After this, the creed says Jesus appeared to additional apostles, which would include those who were not part of the original twelve.

Lastly, Jesus appeared years later to another REALLY lost religious man, Paul.

8 Last of all, as to one born abnormally, he appeared to me. 9 For I am the least of the apostles, not fit to be called an apostle, because I persecuted the church of
God. 10 But by the grace of God I am what I am, and his grace to me has not been
ineffective. Indeed, I have toiled harder than all of them; not I, however, but the
grace of God [that is] with me. 11 Therefore, whether it be I or they, so we preach
and so you believed (1 Cor. 15).

While en route to kill more Christians based on his misguided and misinformed religious zeal, Paul says that the resurrected Jesus appeared to him. Dr. Luke recounts what happened:

1 Then Saul, still breathing threats and murder against the disciples of the Lord,
went to the high priest 2 and asked letters from him to the synagogues of
Damascus, so that if he found any who were of the Way, whether men or women,
he might bring them bound to Jerusalem. 3 As he journeyed he came near
Damascus, and suddenly a light shone around him from heaven. 4 Then he fell to
the ground, and heard a voice saying to him, "Saul, Saul, why are you persecuting
Me?" 5 And he said, "Who are You, Lord?" Then the Lord said, "I am Jesus, whom you are persecuting. It is hard for you to kick against the goads." 6 So he,
trembling and astonished, said, "Lord, what do You want me to do?" Then the
Lord said to him, "Arise and go into the city, and you will be told what you must
do" (Acts 9).

In that one revelatory moment, Saul the persecutor became Paul the preacher. Seeing really was believing, wasn’t it?

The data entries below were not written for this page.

-- ==== Sys2Proof/Config.lean ====
section
/-!
DEFINITION. What one part of this hardware fixes: the implementation parameters of 00_scope.md R6
with the constraints of R7, and the free values that stand for everything the spec leaves
unspecified (93_implementation_defined.md, treatment "any value").
-/

namespace Sys2Proof

/-- The parameters of 00_scope.md R6, one field each. They are natural numbers (R9) held to R7 by
`Config.Valid`. -/
structure Config where
  /-- WINDOW_SIZE, the bytes the encoder's finder looks back over. -/
  windowSize : Nat
  /-- MAX_OFFSET, the largest offset the encoder emits; R7 (b) makes it WINDOW_SIZE. -/
  maxOffset : Nat
  /-- MIN_MATCH_LENGTH, the shortest match the encoder emits. -/
  minMatch : Nat
  /-- MAX_MATCH_LENGTH, the longest match the encoder emits. -/
  maxMatch : Nat
  /-- RLE_MAX_COUNT, the largest count of one RLE token. -/
  rleMax : Nat
  /-- HIST_DEPTH, the cells of the circular window buffer. -/
  histDepth : Nat
  /-- IN_CAP, the bytes of the input buffer (OPEN in the spec). -/
  inCap : Nat
  /-- OUT_CAP, the bytes of the output buffer (OPEN in the spec). -/
  outCap : Nat
  /-- REG_WIDTH, the bits of a host register; R21 makes it the width of `Word`. -/
  regWidth : Nat
  /-- PLATFORM_BASE, where a platform places the spaces (OPEN; R58: no rule depends on it). -/
  platformBase : Nat
deriving DecidableEq, Repr

/-- The constraints of 00_scope.md R7, (a) to (g) in order, and the register width of 10_state.md R21:
the spec describes 32-bit registers alone, so another REG_WIDTH is refused too (DEDUCED, safe, log
entry 25). -/
abbrev Config.Valid (c : Config) : Prop :=
  (1 ≤ c.windowSize ∧ c.windowSize ≤ 255) ∧
  c.maxOffset = c.windowSize ∧
  (1 ≤ c.minMatch ∧ c.minMatch ≤ c.maxMatch ∧ c.maxMatch ≤ 255) ∧
  c.rleMax = 255 ∧
  255 ≤ c.histDepth ∧
  c.inCap ≤ 2 ^ 32 - 1 ∧
  c.outCap ≤ 2 ^ 32 - 1 ∧
  2 * c.inCap ≤ c.outCap ∧
  c.regWidth = 32

/-- The source's values (R6). IN_CAP, OUT_CAP and PLATFORM_BASE are OPEN in the spec: DESIGN CHOICE,
unsafe, log entry 3: the largest capacities that R7 (f) and (g) allow, and base 0. -/
def Config.standard : Config where
  windowSize := 20
  maxOffset := 20
  minMatch := 3
  maxMatch := 255
  rleMax := 255
  histDepth := 256
  inCap := 2 ^ 31 - 1
  outCap := 2 ^ 32 - 1
  regWidth := 32
  platformBase := 0

/-- The three byte-addressed spaces of 20_memory.md R51. -/
inductive Space where
  | input
  | output
  | history
deriving DecidableEq, Repr

/-- FREE VALUE (log entry 4). The byte at `index` of `space` while nothing has been written there
since event number `epoch` left the space unspecified (R38, R39, R43, R204). -/
opaque Config.freeByte (space : Space) (epoch index : Nat) : Byte

/-- FREE VALUE (log entry 5). The unspecified value of OUT_LEN (R25) after event number `epoch`, seen
with the input cursor at `cursor`. -/
opaque Config.freeOutLen (epoch : Nat) (cursor : Word) : Word

end Sys2Proof
end

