-- ==== Sys2Proof/Machine/Rle.lean ====
section
/-!
DEFINITION. The RLE codec (40_rle.md): the encoder's iteration, the decoder's token and its illegal
forms, and the meanings of RLE_COMPRESS, RLE_DECOMPRESS, RUN, RLE_ZERO_COUNT and RLE_TRAILING_BYTE.
-/

namespace Sys2Proof.Machine

/-! ## Encoder -/

/-- The scan of R102: the length of the run at p, from `len` bytes already known equal to `v`. -/
def scanRun (s : State) (v : Byte) : Nat → Nat → Nat
  | 0, len => len
  | fuel + 1, len =>
    if s.p.toNat + len < s.n.toNat ∧ s.inByte (s.p.toNat + len) = v then scanRun s v fuel (len + 1)
    else len

/-- The length L of the run at p (R100, R102). -/
def runLength (s : State) : Nat := scanRun s (s.inByte s.p.toNat) (s.n.toNat - s.p.toNat) 1

/-- The run registers take a value and a length (R34, R102, R107). -/
def loadRun (s : State) (v : Byte) (len : Word) : State := { s with runVal := v, runLen := len }

/-- run_len <- run_len - k (R102, R107). -/
def takeFromRun (s : State) (k : Word) : State := { s with runLen := s.runLen - k }

/-- emit(count) ; emit(run_val) (R102, packed as R73). -/
def emitRleToken (s : State) (count : Byte) : Run := emitAll s [count, s.runVal]

/-- The packer of R101 and R102: full tokens while run_len > RLE_MAX_COUNT, then the rest. The first
argument bounds the tokens; run_len tokens are always enough. -/
def emitRun : Nat → State → Run
  | 0, s => .ok s
  | fuel + 1, s =>
    if s.cfg.rleMax < s.runLen.toNat then
      (emitRleToken s (BitVec.ofNat 8 s.cfg.rleMax)).bind fun t =>
        emitRun fuel (advance (takeFromRun t (BitVec.ofNat 32 t.cfg.rleMax))
          (BitVec.ofNat 32 t.cfg.rleMax))
    else
      (emitRleToken s (s.runLen.setWidth 8)).bind fun t => .ok (advance t t.runLen)

/-- One iteration of R102's loop: the run at p, split and emitted. -/
def rleEncodeRun (s : State) : Run :=
  emitRun (runLength s) (loadRun s (s.inByte s.p.toNat) (BitVec.ofNat 32 (runLength s)))

/-! ## Decoder -/

/-- The expansion loop of R107: run_len copies of run_val. -/
def expandRun : Nat → State → Run
  | 0, s => .ok s
  | k + 1, s => (emit s s.runVal).bind fun t => expandRun k (takeFromRun t 1)

/-- RUN count, value (R107), then p <- p + 2 (R105). -/
def runToken (s : State) (count value : Byte) : Run :=
  if count = 0 then .error (raise s .rleZeroCount s.p)
  else
    (expandRun count.toNat (loadRun s value (zext count))).bind fun t => .ok (advance t 2)

/-! ## Meanings -/

/-- RLE_COMPRESS (R102, R181, R182). Written to CMD while no operation runs, it starts; while it runs,
the engine executes it once per run of the input and completes at p = n. Met while another operation
runs it is a CMD write the host must not make (R187). -/
def execRleCompress (s : State) : Host.Outcome State Fault Refusal :=
  if s.phase = .busy then
    if s.op = opRleCompress then
      if s.p.toNat < s.n.toNat then settle (rleEncodeRun s) else .next (complete s)
    else .refused .cmdWriteWhileBusy
  else .next (start s opRleCompress)

/-- RLE_DECOMPRESS (R105, R181, R182). Written to CMD while no operation runs, it starts; while it
runs, its loop's test: at p = n it completes, at p < n it goes on to the token at p, which the engine
executes as an instruction of its own. -/
def execRleDecompress (s : State) : Host.Outcome State Fault Refusal :=
  if s.phase = .busy then
    if s.op = opRleDecompress then
      if s.p.toNat < s.n.toNat then .next s else .next (complete s)
    else .refused .cmdWriteWhileBusy
  else .next (start s opRleDecompress)

/-- RUN (R107). -/
def execRun (count value : Byte) (s : State) : Host.Outcome State Fault Refusal :=
  settle (runToken s count value)

/-- RLE_ZERO_COUNT (R108): raise at the count byte; the value byte is not used. -/
def execRleZeroCount (_value : Byte) (s : State) : Host.Outcome State Fault Refusal :=
  .next (raise s .rleZeroCount s.p)

/-- RLE_TRAILING_BYTE (R106): raise at n - 1. -/
def execRleTrailingByte (_last : Byte) (s : State) : Host.Outcome State Fault Refusal :=
  .next (raise s .rleOddLength (lastIndex s))

end Sys2Proof.Machine
end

Seeing still is believing for the same living, resurrected Savior who lovingly reached out to people like James and Paul, reaches out to you right now. Is He alive? Very much so. The evidence from firsthand historical witnesses tells us this much. Now, you are called by Christ to move from these cold, hard facts to vibrant faith. Will you? How could you not?

Dr. Gary Habermas and Michael Lincona tell a story about faith which is worth
repeating:

. . . no matter how good the evidence, a saving belief still requires faith. The story
has been told of a high wire expert who walked over Niagara Falls. To the
amazement of all, he walked a wheelbarrow filled with 150 pounds of potatoes
over the rope to the other side. His 120-pound assistant removed the bags of
potatoes and placed her foot in the wheel barrow and he asked, “How many of
you believe that I can place a human in the wheelbarrow and walk that person
safely to the other side?” Everyone yelled, “We believe!” He then said, “Who will
volunteer to get in the wheelbarrow?” Believing the facts is one thing. Acting
upon them is faith (Habermas & Lincona, The Case for the Resurrection of Jesus, 35).

Who, today, is ready to embrace for the first time in their life the risen Savior, Jesus, by means of faith in the facts? Seeing is believing only when you believe what you see. Do you believe? Will you believe?